Problem details:
Nothing but the lines from the one containing "store and DMA -/" through the one containing "256 ^ i % 256) ∧", both included, should be given again, each exactly as written below.

The input:
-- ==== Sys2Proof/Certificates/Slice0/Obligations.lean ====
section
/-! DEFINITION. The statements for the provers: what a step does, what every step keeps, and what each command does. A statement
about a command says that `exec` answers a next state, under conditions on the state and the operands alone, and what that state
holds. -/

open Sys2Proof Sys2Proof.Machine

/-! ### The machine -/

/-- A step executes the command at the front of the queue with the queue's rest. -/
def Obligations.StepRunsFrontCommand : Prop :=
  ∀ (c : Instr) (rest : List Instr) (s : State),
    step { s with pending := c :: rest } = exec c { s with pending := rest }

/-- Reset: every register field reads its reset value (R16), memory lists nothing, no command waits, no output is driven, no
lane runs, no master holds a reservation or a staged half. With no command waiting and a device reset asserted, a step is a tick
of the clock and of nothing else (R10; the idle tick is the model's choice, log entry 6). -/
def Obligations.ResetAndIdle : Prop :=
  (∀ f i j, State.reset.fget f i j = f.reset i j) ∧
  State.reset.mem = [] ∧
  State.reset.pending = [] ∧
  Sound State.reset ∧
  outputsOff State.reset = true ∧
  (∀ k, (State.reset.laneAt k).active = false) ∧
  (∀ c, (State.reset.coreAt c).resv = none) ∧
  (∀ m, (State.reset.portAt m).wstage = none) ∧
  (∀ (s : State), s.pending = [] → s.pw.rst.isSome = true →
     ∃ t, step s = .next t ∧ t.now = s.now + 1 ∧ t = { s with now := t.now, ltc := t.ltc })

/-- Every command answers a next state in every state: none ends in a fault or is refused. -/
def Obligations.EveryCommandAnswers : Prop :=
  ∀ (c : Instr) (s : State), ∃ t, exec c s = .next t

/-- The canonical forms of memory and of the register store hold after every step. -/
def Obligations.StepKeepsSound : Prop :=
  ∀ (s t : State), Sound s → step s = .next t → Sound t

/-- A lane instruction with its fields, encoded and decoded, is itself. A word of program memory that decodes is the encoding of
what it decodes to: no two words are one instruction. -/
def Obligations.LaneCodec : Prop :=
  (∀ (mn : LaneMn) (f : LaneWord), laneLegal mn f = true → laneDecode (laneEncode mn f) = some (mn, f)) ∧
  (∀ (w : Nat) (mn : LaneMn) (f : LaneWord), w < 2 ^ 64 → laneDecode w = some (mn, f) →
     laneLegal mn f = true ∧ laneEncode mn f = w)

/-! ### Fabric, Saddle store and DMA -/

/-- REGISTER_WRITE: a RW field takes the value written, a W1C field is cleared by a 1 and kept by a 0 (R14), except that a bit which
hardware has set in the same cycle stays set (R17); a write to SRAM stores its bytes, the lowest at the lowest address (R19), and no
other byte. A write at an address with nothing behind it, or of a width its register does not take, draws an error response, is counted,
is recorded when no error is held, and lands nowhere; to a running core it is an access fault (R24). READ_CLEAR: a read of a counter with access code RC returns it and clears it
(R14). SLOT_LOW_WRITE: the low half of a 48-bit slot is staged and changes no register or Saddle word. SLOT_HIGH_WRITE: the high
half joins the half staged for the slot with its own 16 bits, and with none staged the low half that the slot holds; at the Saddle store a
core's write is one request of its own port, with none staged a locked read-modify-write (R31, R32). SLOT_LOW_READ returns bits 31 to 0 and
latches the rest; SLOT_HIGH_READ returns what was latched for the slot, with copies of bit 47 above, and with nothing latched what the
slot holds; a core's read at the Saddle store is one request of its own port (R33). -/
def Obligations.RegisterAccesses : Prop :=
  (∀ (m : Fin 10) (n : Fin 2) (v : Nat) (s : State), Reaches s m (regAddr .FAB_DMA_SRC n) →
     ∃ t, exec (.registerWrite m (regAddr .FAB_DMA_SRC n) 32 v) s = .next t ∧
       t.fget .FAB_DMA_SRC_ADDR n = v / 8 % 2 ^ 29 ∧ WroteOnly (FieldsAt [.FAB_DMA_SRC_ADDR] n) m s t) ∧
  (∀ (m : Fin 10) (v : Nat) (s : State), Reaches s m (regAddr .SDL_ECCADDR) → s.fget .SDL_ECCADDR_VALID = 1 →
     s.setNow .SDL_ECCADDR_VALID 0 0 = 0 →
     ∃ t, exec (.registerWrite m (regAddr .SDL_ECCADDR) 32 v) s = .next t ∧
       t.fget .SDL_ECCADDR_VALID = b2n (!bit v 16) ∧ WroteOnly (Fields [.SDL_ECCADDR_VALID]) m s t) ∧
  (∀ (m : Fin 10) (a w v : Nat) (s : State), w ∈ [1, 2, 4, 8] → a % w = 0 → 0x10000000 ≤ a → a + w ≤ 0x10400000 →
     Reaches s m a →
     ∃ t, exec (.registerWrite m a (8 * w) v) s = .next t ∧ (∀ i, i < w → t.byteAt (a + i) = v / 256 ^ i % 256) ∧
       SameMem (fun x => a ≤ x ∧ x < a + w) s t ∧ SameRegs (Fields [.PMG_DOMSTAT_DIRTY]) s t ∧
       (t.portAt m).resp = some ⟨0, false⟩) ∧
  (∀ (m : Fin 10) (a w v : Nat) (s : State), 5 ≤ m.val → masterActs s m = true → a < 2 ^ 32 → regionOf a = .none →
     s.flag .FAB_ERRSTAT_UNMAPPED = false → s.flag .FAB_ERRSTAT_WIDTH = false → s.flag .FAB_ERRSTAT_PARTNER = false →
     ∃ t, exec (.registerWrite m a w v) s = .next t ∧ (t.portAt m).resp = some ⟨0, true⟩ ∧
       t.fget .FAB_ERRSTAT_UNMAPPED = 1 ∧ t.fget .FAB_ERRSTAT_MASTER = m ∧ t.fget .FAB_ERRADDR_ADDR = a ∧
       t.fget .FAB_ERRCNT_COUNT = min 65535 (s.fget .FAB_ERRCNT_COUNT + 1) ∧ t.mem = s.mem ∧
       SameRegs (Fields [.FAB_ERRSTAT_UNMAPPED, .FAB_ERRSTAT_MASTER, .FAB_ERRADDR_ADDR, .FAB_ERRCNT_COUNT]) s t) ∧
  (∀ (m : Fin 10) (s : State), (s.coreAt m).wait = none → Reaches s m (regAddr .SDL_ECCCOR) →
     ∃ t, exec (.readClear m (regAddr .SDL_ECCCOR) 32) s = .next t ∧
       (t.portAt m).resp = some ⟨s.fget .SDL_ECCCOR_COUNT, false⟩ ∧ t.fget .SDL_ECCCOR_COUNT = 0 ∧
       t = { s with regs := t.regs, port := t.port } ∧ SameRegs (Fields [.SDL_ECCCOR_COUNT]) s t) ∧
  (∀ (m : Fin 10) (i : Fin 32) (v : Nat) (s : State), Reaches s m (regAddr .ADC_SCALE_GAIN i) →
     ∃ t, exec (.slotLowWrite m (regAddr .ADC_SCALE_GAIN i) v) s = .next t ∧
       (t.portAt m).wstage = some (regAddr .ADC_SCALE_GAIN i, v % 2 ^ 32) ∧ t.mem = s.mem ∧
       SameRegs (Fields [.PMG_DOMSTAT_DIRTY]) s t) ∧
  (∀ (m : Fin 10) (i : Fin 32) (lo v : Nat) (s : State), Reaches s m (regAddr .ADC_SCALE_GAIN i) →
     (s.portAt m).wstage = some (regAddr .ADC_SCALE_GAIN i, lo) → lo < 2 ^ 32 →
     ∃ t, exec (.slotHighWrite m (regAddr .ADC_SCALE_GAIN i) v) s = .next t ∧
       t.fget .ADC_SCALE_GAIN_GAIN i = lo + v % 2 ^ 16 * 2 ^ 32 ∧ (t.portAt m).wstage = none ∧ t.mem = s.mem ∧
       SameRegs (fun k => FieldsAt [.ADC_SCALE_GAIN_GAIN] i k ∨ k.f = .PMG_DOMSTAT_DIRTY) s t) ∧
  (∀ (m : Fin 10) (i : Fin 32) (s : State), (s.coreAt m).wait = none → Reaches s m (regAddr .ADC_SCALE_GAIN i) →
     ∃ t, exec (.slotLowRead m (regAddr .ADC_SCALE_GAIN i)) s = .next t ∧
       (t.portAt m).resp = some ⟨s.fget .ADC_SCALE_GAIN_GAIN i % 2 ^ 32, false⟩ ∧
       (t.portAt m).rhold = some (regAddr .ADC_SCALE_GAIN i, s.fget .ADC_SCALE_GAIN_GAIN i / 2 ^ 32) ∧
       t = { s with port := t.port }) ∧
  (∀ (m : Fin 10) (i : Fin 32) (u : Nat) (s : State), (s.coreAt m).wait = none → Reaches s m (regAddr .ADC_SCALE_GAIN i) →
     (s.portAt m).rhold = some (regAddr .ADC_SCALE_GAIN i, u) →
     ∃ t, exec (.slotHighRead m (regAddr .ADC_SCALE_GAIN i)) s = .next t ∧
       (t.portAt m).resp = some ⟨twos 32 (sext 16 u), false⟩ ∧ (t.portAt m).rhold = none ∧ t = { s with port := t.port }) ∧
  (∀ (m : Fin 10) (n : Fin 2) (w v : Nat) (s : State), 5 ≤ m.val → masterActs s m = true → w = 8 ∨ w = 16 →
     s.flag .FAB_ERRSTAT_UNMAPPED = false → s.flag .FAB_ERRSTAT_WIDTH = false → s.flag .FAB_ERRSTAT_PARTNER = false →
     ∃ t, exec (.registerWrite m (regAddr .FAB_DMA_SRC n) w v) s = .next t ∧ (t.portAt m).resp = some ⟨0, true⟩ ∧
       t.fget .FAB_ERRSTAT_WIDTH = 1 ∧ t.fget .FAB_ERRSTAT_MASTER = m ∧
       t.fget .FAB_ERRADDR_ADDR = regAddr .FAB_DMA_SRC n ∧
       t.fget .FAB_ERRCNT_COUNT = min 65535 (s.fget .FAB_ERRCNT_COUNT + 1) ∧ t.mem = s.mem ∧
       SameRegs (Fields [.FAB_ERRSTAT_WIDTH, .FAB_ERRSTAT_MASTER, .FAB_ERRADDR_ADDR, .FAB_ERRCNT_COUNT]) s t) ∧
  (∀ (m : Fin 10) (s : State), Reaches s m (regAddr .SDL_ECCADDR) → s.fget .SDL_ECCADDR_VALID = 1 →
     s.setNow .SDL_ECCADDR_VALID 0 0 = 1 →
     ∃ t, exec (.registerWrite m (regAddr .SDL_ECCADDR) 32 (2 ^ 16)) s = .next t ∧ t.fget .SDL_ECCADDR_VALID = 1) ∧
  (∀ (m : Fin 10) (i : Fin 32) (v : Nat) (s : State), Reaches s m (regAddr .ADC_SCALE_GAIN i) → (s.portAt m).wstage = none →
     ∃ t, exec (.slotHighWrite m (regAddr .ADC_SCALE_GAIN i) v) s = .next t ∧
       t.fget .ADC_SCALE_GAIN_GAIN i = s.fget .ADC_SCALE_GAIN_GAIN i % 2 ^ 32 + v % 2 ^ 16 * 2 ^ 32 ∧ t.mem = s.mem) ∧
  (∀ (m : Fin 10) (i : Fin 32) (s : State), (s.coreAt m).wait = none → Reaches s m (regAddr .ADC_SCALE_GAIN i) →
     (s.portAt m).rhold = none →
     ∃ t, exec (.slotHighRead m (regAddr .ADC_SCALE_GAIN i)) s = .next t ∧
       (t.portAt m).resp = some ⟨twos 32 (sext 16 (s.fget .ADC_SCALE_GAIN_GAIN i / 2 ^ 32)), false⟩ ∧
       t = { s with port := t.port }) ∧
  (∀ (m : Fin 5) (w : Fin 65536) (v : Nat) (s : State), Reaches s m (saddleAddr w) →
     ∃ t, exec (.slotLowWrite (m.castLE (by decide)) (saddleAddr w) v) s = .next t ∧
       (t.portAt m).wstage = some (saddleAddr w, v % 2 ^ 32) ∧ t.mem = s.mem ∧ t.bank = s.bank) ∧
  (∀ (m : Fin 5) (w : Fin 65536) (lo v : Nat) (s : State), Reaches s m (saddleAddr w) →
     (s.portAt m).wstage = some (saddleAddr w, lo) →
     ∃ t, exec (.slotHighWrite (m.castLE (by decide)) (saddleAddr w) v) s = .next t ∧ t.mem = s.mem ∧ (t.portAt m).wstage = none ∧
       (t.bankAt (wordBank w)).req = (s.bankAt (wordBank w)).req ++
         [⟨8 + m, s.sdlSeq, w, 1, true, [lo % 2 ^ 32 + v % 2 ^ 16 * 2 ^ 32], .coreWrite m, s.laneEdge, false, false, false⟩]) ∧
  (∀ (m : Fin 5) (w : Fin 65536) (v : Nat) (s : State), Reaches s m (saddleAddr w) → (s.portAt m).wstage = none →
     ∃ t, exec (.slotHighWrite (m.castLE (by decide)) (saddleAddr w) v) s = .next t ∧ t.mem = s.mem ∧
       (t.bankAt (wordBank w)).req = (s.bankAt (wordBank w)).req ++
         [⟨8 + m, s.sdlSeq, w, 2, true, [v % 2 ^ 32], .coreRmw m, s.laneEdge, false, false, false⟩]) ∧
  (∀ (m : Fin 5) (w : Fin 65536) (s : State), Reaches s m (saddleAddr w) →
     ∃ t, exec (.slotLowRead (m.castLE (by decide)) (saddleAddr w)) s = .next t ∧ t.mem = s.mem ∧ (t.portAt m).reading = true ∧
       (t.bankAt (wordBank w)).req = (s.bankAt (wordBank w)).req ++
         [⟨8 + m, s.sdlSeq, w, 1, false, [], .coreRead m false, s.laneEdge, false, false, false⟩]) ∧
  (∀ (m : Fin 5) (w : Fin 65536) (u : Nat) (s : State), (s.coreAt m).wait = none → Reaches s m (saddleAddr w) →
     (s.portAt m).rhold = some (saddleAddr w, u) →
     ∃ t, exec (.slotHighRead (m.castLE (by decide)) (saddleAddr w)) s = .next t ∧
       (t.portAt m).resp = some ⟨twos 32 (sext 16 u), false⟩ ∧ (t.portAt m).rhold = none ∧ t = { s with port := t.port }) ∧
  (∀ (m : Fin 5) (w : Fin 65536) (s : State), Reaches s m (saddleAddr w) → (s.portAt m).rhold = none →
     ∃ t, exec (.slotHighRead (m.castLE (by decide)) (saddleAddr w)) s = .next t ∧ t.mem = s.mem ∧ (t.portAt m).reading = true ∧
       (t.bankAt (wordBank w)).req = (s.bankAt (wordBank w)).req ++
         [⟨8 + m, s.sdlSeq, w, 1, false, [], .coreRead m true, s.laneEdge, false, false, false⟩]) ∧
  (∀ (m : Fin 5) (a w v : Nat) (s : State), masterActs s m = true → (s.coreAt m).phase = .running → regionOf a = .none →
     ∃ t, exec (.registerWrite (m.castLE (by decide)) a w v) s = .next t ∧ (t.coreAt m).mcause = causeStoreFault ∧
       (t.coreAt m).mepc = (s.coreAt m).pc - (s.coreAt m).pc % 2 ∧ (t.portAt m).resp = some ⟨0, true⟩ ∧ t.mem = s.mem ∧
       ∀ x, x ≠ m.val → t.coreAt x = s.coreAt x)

Output:
/-! ### Fabric, Saddle store and DMA -/

/-- REGISTER_WRITE: a RW field takes the value written, a W1C field is cleared by a 1 and kept by a 0 (R14), except that a bit which
hardware has set in the same cycle stays set (R17); a write to SRAM stores its bytes, the lowest at the lowest address (R19), and no
other byte. A write at an address with nothing behind it, or of a width its register does not take, draws an error response, is counted,
is recorded when no error is held, and lands nowhere; to a running core it is an access fault (R24). READ_CLEAR: a read of a counter with access code RC returns it and clears it
(R14). SLOT_LOW_WRITE: the low half of a 48-bit slot is staged and changes no register or Saddle word. SLOT_HIGH_WRITE: the high
half joins the half staged for the slot with its own 16 bits, and with none staged the low half that the slot holds; at the Saddle store a
core's write is one request of its own port, with none staged a locked read-modify-write (R31, R32). SLOT_LOW_READ returns bits 31 to 0 and
latches the rest; SLOT_HIGH_READ returns what was latched for the slot, with copies of bit 47 above, and with nothing latched what the
slot holds; a core's read at the Saddle store is one request of its own port (R33). -/
def Obligations.RegisterAccesses : Prop :=
  (∀ (m : Fin 10) (n : Fin 2) (v : Nat) (s : State), Reaches s m (regAddr .FAB_DMA_SRC n) →
     ∃ t, exec (.registerWrite m (regAddr .FAB_DMA_SRC n) 32 v) s = .next t ∧
       t.fget .FAB_DMA_SRC_ADDR n = v / 8 % 2 ^ 29 ∧ WroteOnly (FieldsAt [.FAB_DMA_SRC_ADDR] n) m s t) ∧
  (∀ (m : Fin 10) (v : Nat) (s : State), Reaches s m (regAddr .SDL_ECCADDR) → s.fget .SDL_ECCADDR_VALID = 1 →
     s.setNow .SDL_ECCADDR_VALID 0 0 = 0 →
     ∃ t, exec (.registerWrite m (regAddr .SDL_ECCADDR) 32 v) s = .next t ∧
       t.fget .SDL_ECCADDR_VALID = b2n (!bit v 16) ∧ WroteOnly (Fields [.SDL_ECCADDR_VALID]) m s t) ∧
  (∀ (m : Fin 10) (a w v : Nat) (s : State), w ∈ [1, 2, 4, 8] → a % w = 0 → 0x10000000 ≤ a → a + w ≤ 0x10400000 →
     Reaches s m a →
     ∃ t, exec (.registerWrite m a (8 * w) v) s = .next t ∧ (∀ i, i < w → t.byteAt (a + i) = v / 256 ^ i % 256) ∧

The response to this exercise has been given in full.